Search code examples
javascalaunit-testingjenkinsnoclassdeffounderror

Sporadic java.lang.NoClassDefFoundError in Scala


We have a weird problem. We are using an automatic test tool. The DSL was implemented in Scala. The system which we test with this tool was written in Java, and the interface between the two components is RMI. Indeed, the interface part of the automatic test tool is also Java (the rest is Scala). We have the full control of the source code of these components.

We already have at the magnitude of thousand test cases. We execute these test cases automatically once every night, using Jenkins on a Linux server. The problem is that we sporadically receive a java.lang.NoClassDefFoundError exception. This typically happens when trying to access a Java artifacts from a Scala code.

If we execute the same test case manually, or check the result of the next nightly run, then typically the problem solves automatically, but sometimes it happens again in a completely different place. In case of some runs no such problem appears at all. The biggest problem is that the error is not reproducible; furthermore, as it happens in case of an automatic run, we have hardly any information about the exact circumstances, just the test case and the log.

Has somebody already encountered with such a problem? Do you have any idea how to proceed? Any hint or piece of information would be helpful, not only the solution of the problem. Thank you!


Solution

  • I found the reason of the error (99% sure). We had the following 2 Jenkins jobs:

    1. Job1: Performs a full clean build of the tested system, written in Java, then performs a full clean build of the DSL, and finally executes the test cases. This is a long running job (~5 hours).
    2. Job2: Performs a full clean build of the tested system, and then executes something else on it. The DSL is not involved. This is a shorter job (~1 hour).

    We have one single Maven repository for all the jobs. Furthermore, some parts of the tested component is part of the interface between the two components.
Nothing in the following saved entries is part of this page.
-- ==== Sys2Proof/Laws/KeepModule.lean ====
section
/-!
SUPPORT. What each operation of Offcore, Gen, Records, Place, Launch, Rewind, Hang keeps: the invariant of every step (generated by form, one lemma for each operation).
-/

namespace Sys2Proof.Machine

variable {nF : Nat} {fl : List Host.Cell}

theorem correctRanges_inv (s : State) (rs : List (Tensor × Nat × Nat)) (hInv : s.Good nF fl) :
    (correctRanges s rs).Good nF fl := by
  unfold correctRanges
  repeat'
    first
      | (with_reducible assumption) | (with_reducible apply correctAll_inv)
      | (with_reducible apply inv_ite; rotate_left; intro _) | (split) | (dsimp only)

theorem foundRanges_inv (s : State) (rs : List (Tensor × Nat × Nat)) (hInv : s.Good nF fl) : (foundRanges s rs).Good nF fl := by
  unfold foundRanges
  repeat'
    first
      | (with_reducible assumption) | (with_reducible apply findBad_inv) | (with_reducible apply inv_ite; rotate_left; intro _)
      | (split) | (dsimp only)

theorem portFault_inv (s : State) (c : Nat) (o : OffOp) (code info : Nat) (hInv : s.Good nF fl) :
    (portFault s c o code info).Good nF fl := by
  unfold portFault
  repeat' first | (with_reducible assumption) | (with_reducible apply modCtx_inv) | (dsimp only)

theorem performStore_inv (s : State) (c : Nat) (o : OffOp) (tid : Nat) (off : Int) (n : Nat) (data : Bool) (codes : Nat) (scale : Option (ScaleRef × BitVec 1024)) (hInv : s.Good nF fl) :
    (performStore s c o tid off n data codes scale).Good nF fl := by
  unfold performStore
  repeat'
    first
      | (with_reducible assumption) | (with_reducible apply tensorWrite_inv) | (with_reducible apply opDone_inv)
      | (with_reducible apply opUnder_inv) | (with_reducible apply portFault_inv)
      | (with_reducible apply inv_ite; rotate_left; intro _) | (with_reducible apply inv_elim; rotate_left; intro _) | (split)
      | (dsimp only)

theorem keepTrace_inv (s : State) (c : Nat) (o : OffOp) (u : Undo) (hInv : s.Good nF fl) : (keepTrace s c o u).Good nF fl := by
  unfold keepTrace
  repeat'
    first
      | (with_reducible assumption) | (with_reducible apply modCtx_inv) | (with_reducible apply inv_ite; rotate_left; intro _)
      | ((with_reducible refine inv_mk rfl ?_); first | with_reducible assumption | with_reducible apply modCtx_inv | (with_reducible apply inv_ite; rotate_left; intro _) | split)
      | (split) | (dsimp only)

theorem performPop_inv (s : State) (c : Nat) (o : OffOp) (hInv : s.Good nF fl) : (performPop s c o).Good nF fl := by
  unfold performPop
  repeat'
    first
      | (with_reducible assumption) | (with_reducible apply modLaunch_inv) | (with_reducible apply opDone_inv)
      | (with_reducible apply keepTrace_inv)
      | ((with_reducible refine inv_mk rfl ?_); first | with_reducible assumption | with_reducible apply modLaunch_inv | with_reducible apply opDone_inv | with_reducible apply keepTrace_inv | split)
      | (split) | (dsimp only)

theorem performDiscard_inv (s : State) (c : Nat) (o : OffOp) (tid off len : Nat) (hInv : s.Good nF fl) :
    (performDiscard s c o tid off len).Good nF fl := by
  unfold performDiscard
  repeat'
    first
      | (with_reducible assumption) | (with_reducible apply opDone_inv) | (with_reducible apply modCtx_inv)
      | (with_reducible apply putEntry_inv) | (with_reducible apply inv_ite; rotate_left; intro _)
      | (with_reducible apply inv_foldl; rotate_left; intro _ _ _)
      | ((with_reducible refine inv_mk rfl ?_); first | with_reducible assumption | with_reducible apply opDone_inv | with_reducible apply modCtx_inv | with_reducible apply putEntry_inv | (with_reducible apply inv_ite; rotate_left; intro _) | (with_reducible apply inv_foldl; rotate_left; intro _ _ _) | split)
      | (split) | (dsimp only)

theorem performDx_inv (s : State) (c : Nat) (o : OffOp) (job : Nat) (hInv : s.Good nF fl) : (performDx s c o job).Good nF fl := by
  unfold performDx
  repeat'
    first
      | (with_reducible assumption) | (with_reducible apply opUnder_inv) | (with_reducible apply dxArrive_inv)
      | (with_reducible apply portFault_inv) | (with_reducible apply inv_ite; rotate_left; intro _)
      | (with_reducible apply inv_elim; rotate_left; intro _) | (split) | (dsimp only)

theorem meter_inv (s : State) (c : Nat) (ranges : List (Nat × Nat)) (hInv : s.Good nF fl) : (meter s c ranges).Good nF fl := by
  unfold meter
  repeat'
    first
      | (with_reducible assumption) | (with_reducible apply modLaunch_inv)
      | (with_reducible apply inv_foldl; rotate_left; intro _ _ _)
      | ((with_reducible refine inv_mk rfl ?_); first | with_reducible assumption | with_reducible apply modLaunch_inv | (with_reducible apply inv_foldl; rotate_left; intro _ _ _))
      | (dsimp only)

theorem takeEffect_inv (s : State) (c : Nat) (o : OffOp) (hInv : s.Good nF fl) : (takeEffect s c o).Good nF fl := by
  unfold takeEffect
  repeat'
    first
      | (with_reducible assumption) | (with_reducible apply opDone_inv) | (with_reducible apply performStore_inv)
      | (with_reducible apply performPop_inv) | (with_reducible apply performDiscard_inv) | (with_reducible apply performDx_inv)
      | (with_reducible apply opUnder_inv) | (with_reducible apply modStable_inv)
      | ((with_reducible refine inv_mk rfl ?_); first | with_reducible assumption | with_reducible apply opDone_inv | with_reducible apply performStore_inv | with_reducible apply performPop_inv | with_reducible apply performDiscard_inv | with_reducible apply performDx_inv | with_reducible apply opUnder_inv | with_reducible apply modStable_inv | split)
      | (split) | (dsimp only)

theorem endDropped_inv (s : State) (c : Nat) (o : OffOp) (hInv : s.Good nF fl) : (endDropped s c o).Good nF fl := by
  unfold endDropped
  repeat'
    first
      | (with_reducible assumption) | (with_reducible apply opDone_inv) | (with_reducible apply opUnder_inv)
      | (with_reducible apply dxArrive_inv) | (with_reducible apply portFault_inv) | (split) | (dsimp only)

theorem dropHostOp_inv (s : State) (c : Nat) (o : OffOp) (hInv : s.Good nF fl) : (dropHostOp s c o).Good nF fl := by
  unfold dropHostOp
  repeat'
    first
      | (with_reducible assumption) | (with_reducible apply endDropped_inv) | (with_reducible apply reportLines_inv)
      | (with_reducible apply inv_ite; rotate_left; intro _) | (split) | (dsimp only)

theorem performOp_inv (s : State) (c id : Nat) (hInv : s.Good nF fl) : (performOp s c id).Good nF fl := by
  unfold performOp
  repeat'
    first
      | (with_reducible assumption) | (with_reducible apply dropHostOp_inv)
      | (with_reducible refine deviceGate_pair (he := by assumption) (hInv := ?_) ..) | (with_reducible apply takeEffect_inv)
      | (with_reducible apply meter_inv) | (with_reducible apply correctRanges_inv) | (with_reducible apply cacheRanges_inv)
      | (with_reducible apply foundRanges_inv) | (with_reducible apply inv_ite; rotate_left; intro _) | (split) | (dsimp only)

theorem execOffcoreAccessPerform_keeps (c id : Nat) (s : State) (hInv : s.Good nF fl) :
    KeepsGood nF fl (execOffcoreAccessPerform c id s) := by
  unfold execOffcoreAccessPerform
  repeat' first | (with_reducible apply keeps_next) | (with_reducible assumption) | (with_reducible apply performOp_inv)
    Considering the time stamps the following happened:

    1. Job1 performed the full build of both components, and started a test suite containing several test cases, which execution lasts about half an hour.
    2. The garbage collector might swept out the components not used yet.
    3. Job2 started the build, and it also rebuilt the interface parts, including the one swept out by garbage collector of Job1.
    4. Job1 reached a test case which uses an interface component already swept out.

    The solution was the following: we moved Job2 to an earlier time; now it finishes the job before Job1 starts the tests.